» **Brief**
All lines in the material below that contain "pending" should be located and copied.

» **Extracted information**
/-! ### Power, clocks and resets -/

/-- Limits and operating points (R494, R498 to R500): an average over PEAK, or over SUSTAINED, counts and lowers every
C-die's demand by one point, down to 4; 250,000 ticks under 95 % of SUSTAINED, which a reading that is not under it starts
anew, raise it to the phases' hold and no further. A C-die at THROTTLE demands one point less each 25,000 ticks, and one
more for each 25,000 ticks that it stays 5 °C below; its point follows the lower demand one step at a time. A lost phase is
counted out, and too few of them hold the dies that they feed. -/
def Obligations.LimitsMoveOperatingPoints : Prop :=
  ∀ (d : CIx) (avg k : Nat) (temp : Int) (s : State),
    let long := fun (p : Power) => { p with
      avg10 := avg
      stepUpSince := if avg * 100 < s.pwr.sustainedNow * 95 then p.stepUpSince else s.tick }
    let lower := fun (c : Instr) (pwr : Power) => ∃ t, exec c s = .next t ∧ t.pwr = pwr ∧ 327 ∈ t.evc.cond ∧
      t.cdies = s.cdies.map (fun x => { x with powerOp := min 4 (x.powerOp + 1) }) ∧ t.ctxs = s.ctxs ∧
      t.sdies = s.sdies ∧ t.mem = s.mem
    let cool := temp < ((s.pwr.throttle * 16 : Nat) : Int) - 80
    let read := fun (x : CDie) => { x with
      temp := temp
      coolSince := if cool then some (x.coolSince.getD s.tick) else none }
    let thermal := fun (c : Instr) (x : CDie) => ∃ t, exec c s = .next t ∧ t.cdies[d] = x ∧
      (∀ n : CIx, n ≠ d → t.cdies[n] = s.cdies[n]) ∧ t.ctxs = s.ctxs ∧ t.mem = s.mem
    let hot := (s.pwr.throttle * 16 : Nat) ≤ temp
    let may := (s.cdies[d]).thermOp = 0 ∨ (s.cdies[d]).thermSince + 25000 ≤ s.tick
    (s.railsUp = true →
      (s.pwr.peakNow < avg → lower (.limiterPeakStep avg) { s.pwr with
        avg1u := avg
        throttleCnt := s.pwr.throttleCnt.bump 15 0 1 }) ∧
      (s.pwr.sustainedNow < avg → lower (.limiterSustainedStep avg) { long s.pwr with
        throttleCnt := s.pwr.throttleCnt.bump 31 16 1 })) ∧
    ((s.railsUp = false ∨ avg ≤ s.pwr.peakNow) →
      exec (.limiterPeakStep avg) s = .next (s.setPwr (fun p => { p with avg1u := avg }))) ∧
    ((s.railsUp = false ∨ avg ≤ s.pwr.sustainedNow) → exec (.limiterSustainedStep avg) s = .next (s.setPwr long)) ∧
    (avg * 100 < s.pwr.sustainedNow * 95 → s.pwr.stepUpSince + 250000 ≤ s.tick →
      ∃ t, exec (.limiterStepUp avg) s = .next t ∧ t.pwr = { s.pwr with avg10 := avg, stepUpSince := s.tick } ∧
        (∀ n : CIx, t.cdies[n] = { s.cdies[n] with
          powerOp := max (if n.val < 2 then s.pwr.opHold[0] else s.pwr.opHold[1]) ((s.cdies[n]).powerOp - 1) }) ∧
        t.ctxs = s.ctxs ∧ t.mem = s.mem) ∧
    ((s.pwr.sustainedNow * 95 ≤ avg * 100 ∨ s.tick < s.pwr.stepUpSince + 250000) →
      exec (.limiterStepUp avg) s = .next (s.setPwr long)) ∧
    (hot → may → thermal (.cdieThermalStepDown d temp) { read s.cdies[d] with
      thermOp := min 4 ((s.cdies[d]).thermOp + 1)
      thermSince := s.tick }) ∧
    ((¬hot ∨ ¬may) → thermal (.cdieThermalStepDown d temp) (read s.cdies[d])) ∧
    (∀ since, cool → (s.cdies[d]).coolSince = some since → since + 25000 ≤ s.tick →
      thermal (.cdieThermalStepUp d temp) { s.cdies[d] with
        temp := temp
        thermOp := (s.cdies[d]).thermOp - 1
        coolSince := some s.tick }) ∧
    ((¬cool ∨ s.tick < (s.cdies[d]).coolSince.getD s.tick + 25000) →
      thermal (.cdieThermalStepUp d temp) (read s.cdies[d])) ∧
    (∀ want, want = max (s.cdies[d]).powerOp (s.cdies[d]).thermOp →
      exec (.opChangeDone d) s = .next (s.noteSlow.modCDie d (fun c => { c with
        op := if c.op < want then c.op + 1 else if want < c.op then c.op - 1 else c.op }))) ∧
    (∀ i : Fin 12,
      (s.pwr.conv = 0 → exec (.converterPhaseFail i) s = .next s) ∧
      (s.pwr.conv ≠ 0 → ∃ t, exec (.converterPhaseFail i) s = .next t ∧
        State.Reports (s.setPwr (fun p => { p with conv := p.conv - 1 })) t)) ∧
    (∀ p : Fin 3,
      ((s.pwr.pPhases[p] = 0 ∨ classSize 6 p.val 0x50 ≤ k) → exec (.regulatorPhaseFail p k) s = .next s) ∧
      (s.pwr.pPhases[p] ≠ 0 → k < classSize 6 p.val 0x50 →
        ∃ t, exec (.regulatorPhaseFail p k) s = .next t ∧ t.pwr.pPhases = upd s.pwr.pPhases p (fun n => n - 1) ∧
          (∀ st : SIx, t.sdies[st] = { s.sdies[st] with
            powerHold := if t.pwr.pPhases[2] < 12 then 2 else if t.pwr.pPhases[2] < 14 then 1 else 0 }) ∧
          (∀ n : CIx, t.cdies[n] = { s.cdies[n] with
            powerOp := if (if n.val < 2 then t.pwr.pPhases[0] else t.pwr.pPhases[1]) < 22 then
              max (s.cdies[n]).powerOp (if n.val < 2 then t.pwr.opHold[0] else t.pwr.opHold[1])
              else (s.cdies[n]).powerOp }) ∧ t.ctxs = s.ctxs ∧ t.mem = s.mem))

* * *

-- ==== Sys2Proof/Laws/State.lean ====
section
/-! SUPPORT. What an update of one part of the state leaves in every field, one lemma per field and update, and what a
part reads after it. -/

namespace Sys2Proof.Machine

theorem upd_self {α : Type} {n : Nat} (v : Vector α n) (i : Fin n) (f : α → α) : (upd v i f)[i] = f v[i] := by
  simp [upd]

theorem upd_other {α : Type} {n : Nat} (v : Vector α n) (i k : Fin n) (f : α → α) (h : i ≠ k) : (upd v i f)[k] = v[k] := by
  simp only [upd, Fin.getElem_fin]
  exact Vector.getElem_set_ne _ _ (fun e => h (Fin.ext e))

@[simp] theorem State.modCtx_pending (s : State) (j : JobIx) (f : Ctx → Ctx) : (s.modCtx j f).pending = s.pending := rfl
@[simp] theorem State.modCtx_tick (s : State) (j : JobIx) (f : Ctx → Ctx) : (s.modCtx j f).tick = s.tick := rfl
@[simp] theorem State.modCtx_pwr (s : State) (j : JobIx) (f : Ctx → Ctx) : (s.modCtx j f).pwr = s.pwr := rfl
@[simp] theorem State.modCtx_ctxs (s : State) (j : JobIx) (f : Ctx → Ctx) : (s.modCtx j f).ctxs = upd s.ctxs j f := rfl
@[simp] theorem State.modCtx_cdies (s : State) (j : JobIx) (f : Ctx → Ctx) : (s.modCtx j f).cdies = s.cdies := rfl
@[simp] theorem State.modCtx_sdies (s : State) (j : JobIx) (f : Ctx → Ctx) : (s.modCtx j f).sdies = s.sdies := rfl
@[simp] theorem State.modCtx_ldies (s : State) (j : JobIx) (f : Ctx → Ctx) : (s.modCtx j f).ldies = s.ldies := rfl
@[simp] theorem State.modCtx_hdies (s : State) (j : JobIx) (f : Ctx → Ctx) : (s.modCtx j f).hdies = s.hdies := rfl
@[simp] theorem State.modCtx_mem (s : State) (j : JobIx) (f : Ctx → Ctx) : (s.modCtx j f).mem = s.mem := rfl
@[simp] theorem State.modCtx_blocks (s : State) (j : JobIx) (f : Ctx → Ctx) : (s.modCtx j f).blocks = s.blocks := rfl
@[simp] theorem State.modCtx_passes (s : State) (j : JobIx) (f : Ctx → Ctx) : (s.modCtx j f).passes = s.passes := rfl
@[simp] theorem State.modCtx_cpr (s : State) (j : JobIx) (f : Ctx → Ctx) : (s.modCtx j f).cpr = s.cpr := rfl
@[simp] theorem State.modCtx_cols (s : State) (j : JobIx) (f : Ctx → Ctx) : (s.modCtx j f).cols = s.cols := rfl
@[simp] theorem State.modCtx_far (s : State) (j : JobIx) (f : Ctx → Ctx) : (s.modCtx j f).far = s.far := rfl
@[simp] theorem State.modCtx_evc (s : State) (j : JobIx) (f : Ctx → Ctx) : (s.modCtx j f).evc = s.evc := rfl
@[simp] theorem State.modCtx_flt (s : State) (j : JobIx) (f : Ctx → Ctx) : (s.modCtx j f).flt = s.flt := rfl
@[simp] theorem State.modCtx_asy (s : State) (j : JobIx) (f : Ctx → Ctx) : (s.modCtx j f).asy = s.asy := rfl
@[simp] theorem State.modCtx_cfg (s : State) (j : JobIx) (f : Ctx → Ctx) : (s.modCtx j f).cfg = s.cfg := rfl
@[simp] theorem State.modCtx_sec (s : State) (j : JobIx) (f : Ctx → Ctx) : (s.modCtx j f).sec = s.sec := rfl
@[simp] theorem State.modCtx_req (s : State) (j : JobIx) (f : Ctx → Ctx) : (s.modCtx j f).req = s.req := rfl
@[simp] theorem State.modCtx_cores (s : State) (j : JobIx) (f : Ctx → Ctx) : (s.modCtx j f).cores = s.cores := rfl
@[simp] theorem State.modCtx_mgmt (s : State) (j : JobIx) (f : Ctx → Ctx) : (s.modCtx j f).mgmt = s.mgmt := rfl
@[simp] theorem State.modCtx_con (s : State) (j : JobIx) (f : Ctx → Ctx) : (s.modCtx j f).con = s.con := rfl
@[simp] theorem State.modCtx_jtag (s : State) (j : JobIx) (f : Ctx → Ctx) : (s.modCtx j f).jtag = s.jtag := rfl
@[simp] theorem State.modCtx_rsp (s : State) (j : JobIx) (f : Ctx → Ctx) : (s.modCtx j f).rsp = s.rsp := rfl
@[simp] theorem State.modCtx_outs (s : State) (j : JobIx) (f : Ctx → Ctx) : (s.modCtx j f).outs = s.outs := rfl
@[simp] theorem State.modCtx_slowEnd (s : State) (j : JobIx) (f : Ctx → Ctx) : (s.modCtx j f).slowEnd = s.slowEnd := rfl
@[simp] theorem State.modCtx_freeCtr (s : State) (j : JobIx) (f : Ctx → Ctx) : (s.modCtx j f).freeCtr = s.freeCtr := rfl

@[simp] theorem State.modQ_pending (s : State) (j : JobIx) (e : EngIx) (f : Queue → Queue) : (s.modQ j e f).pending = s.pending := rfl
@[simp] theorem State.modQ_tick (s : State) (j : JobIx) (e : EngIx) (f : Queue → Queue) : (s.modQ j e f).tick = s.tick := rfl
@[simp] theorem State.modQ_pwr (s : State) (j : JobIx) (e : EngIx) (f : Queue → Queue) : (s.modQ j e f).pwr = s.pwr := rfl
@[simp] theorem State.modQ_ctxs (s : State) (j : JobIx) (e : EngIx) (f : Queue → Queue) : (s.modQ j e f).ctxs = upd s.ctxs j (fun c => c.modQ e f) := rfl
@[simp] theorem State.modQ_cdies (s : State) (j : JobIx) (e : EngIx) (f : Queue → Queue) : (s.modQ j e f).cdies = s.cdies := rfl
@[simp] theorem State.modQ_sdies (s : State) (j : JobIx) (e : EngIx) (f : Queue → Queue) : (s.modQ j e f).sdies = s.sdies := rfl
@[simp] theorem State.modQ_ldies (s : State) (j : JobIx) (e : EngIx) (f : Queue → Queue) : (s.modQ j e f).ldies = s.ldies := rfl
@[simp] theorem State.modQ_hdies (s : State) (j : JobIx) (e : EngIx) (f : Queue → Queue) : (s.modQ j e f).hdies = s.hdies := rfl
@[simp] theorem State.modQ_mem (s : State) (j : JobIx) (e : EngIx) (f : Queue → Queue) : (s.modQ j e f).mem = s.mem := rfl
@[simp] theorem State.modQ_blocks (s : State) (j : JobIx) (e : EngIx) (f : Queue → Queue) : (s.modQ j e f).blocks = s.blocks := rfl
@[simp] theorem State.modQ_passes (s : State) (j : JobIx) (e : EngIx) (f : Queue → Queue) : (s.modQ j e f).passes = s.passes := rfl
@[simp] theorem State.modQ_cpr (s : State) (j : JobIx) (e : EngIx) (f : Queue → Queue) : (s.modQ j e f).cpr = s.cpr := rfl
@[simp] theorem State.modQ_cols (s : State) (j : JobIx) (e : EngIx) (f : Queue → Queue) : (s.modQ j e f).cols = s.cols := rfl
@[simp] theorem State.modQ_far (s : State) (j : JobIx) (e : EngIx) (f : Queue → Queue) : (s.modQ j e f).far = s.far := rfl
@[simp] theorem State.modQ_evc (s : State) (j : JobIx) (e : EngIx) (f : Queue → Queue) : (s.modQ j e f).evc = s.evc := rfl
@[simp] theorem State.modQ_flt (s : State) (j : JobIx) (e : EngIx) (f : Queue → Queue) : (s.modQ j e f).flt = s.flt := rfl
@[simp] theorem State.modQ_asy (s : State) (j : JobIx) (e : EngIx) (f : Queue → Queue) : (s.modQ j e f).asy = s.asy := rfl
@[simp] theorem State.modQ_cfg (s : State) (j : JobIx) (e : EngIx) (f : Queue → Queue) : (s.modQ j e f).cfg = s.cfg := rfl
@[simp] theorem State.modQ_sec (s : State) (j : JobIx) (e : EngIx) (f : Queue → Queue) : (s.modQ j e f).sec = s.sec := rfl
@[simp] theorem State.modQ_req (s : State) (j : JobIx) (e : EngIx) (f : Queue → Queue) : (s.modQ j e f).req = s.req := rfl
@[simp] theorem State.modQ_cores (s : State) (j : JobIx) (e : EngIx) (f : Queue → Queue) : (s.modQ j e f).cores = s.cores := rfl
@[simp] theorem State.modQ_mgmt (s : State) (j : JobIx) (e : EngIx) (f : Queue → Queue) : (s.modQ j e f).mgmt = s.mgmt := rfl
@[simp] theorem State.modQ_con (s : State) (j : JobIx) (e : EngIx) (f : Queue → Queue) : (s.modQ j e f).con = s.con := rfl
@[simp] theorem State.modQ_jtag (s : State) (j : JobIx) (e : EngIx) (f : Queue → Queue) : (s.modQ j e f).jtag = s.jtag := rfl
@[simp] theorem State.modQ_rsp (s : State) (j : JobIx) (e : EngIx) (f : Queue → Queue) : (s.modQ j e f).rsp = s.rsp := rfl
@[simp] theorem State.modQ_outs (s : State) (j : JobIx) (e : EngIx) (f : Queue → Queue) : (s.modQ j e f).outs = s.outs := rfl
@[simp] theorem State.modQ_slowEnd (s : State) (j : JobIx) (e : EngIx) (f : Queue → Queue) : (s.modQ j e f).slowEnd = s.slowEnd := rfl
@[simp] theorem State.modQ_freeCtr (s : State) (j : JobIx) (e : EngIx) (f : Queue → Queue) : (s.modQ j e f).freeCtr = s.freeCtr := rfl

==

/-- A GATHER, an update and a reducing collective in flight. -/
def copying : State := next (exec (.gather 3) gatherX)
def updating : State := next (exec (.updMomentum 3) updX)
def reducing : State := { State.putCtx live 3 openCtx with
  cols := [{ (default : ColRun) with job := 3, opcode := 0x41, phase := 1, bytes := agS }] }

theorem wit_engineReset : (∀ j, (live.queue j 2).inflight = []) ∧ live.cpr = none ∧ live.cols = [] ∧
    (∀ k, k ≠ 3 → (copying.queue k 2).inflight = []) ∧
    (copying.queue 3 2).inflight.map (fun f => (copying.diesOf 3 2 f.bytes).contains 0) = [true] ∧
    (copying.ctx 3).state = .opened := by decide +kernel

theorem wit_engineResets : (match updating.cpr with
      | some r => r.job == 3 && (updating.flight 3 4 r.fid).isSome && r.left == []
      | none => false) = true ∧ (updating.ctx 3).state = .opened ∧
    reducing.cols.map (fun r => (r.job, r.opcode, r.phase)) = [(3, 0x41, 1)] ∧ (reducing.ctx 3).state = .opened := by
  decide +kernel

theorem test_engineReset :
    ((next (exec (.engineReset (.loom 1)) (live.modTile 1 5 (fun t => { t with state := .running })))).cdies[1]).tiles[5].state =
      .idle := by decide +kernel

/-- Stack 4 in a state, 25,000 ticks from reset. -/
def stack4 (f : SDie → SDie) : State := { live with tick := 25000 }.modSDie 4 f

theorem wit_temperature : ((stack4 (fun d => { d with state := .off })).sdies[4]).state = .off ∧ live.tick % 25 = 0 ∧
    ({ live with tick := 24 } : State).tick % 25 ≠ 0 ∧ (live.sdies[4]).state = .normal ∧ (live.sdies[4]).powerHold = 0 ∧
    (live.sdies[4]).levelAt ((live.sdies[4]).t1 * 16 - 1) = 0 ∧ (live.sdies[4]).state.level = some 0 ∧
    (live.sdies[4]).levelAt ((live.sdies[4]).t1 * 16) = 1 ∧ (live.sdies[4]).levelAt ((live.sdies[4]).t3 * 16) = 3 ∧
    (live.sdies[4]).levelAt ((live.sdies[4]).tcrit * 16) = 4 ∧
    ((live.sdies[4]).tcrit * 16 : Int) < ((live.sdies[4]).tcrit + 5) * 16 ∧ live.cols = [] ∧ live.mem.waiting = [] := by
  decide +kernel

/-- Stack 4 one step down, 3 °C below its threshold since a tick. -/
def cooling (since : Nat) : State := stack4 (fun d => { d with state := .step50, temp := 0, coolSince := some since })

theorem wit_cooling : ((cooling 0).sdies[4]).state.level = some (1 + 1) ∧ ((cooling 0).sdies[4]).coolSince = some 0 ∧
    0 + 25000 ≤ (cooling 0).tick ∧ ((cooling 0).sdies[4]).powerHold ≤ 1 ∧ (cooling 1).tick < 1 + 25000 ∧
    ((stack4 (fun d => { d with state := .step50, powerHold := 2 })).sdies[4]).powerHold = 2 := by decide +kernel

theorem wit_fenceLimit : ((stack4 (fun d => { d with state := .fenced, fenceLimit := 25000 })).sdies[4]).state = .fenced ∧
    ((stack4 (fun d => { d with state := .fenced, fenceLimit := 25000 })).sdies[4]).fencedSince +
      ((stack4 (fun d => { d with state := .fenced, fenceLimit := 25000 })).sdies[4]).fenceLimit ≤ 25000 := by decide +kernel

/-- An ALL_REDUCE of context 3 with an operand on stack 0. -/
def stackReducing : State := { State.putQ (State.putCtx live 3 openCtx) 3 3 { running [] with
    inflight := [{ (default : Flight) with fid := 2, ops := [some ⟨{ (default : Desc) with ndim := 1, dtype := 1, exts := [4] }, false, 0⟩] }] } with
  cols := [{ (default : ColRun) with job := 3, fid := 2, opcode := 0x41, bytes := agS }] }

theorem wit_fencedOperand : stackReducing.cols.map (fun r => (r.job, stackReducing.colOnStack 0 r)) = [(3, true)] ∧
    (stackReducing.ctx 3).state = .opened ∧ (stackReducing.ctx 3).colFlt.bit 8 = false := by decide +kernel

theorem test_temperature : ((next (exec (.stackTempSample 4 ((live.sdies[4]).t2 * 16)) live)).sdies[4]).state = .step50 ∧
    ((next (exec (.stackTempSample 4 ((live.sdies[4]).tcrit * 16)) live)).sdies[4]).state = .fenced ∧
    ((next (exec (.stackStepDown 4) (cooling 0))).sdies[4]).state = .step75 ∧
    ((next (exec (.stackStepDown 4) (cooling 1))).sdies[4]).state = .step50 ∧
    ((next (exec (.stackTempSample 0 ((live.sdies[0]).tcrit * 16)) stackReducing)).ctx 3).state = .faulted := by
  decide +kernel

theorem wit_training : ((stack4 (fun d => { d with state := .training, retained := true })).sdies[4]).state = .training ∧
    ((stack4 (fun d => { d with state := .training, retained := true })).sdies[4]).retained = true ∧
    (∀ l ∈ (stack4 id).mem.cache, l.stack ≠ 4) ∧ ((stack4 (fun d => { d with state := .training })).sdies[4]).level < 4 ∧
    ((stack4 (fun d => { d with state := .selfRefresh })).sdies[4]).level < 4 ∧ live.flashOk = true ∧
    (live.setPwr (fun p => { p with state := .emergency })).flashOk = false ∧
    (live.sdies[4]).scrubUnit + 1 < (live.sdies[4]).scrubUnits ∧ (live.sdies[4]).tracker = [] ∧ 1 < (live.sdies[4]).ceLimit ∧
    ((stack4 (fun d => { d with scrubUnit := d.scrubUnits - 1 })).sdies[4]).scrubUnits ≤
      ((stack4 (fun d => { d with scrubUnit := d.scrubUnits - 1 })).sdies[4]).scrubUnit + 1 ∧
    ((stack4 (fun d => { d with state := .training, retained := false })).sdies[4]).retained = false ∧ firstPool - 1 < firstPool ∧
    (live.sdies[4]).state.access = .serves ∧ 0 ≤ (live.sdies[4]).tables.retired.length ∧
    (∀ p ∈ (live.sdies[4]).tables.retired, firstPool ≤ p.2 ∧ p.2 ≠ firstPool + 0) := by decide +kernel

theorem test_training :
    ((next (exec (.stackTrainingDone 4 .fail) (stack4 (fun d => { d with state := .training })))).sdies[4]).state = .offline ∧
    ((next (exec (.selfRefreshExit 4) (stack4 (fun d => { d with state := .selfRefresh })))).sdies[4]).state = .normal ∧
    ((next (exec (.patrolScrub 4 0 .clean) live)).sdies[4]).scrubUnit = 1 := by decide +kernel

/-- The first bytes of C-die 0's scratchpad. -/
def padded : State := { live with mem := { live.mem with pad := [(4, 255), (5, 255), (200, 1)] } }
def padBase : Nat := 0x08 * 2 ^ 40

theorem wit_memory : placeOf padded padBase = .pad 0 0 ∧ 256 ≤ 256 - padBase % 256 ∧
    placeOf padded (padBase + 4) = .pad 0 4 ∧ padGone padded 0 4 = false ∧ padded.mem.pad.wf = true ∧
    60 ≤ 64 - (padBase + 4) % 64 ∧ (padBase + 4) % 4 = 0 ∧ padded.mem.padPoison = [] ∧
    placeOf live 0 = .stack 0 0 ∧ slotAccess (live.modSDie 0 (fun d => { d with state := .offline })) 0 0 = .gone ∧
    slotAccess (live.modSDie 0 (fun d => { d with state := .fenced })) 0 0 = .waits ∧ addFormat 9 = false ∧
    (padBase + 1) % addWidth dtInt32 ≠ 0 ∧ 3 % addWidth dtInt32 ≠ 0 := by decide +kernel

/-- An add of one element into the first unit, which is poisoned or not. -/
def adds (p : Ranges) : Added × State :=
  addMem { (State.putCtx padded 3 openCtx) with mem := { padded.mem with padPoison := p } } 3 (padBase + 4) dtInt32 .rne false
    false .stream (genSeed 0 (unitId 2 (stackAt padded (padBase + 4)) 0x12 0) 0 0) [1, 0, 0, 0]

» **Exercise solution**
@[simp] theorem State.modCtx_pending (s : State) (j : JobIx) (f : Ctx → Ctx) : (s.modCtx j f).pending = s.pending := rfl
@[simp] theorem State.modQ_pending (s : State) (j : JobIx) (e : EngIx) (f : Queue → Queue) : (s.modQ j e f).pending = s.pending := rfl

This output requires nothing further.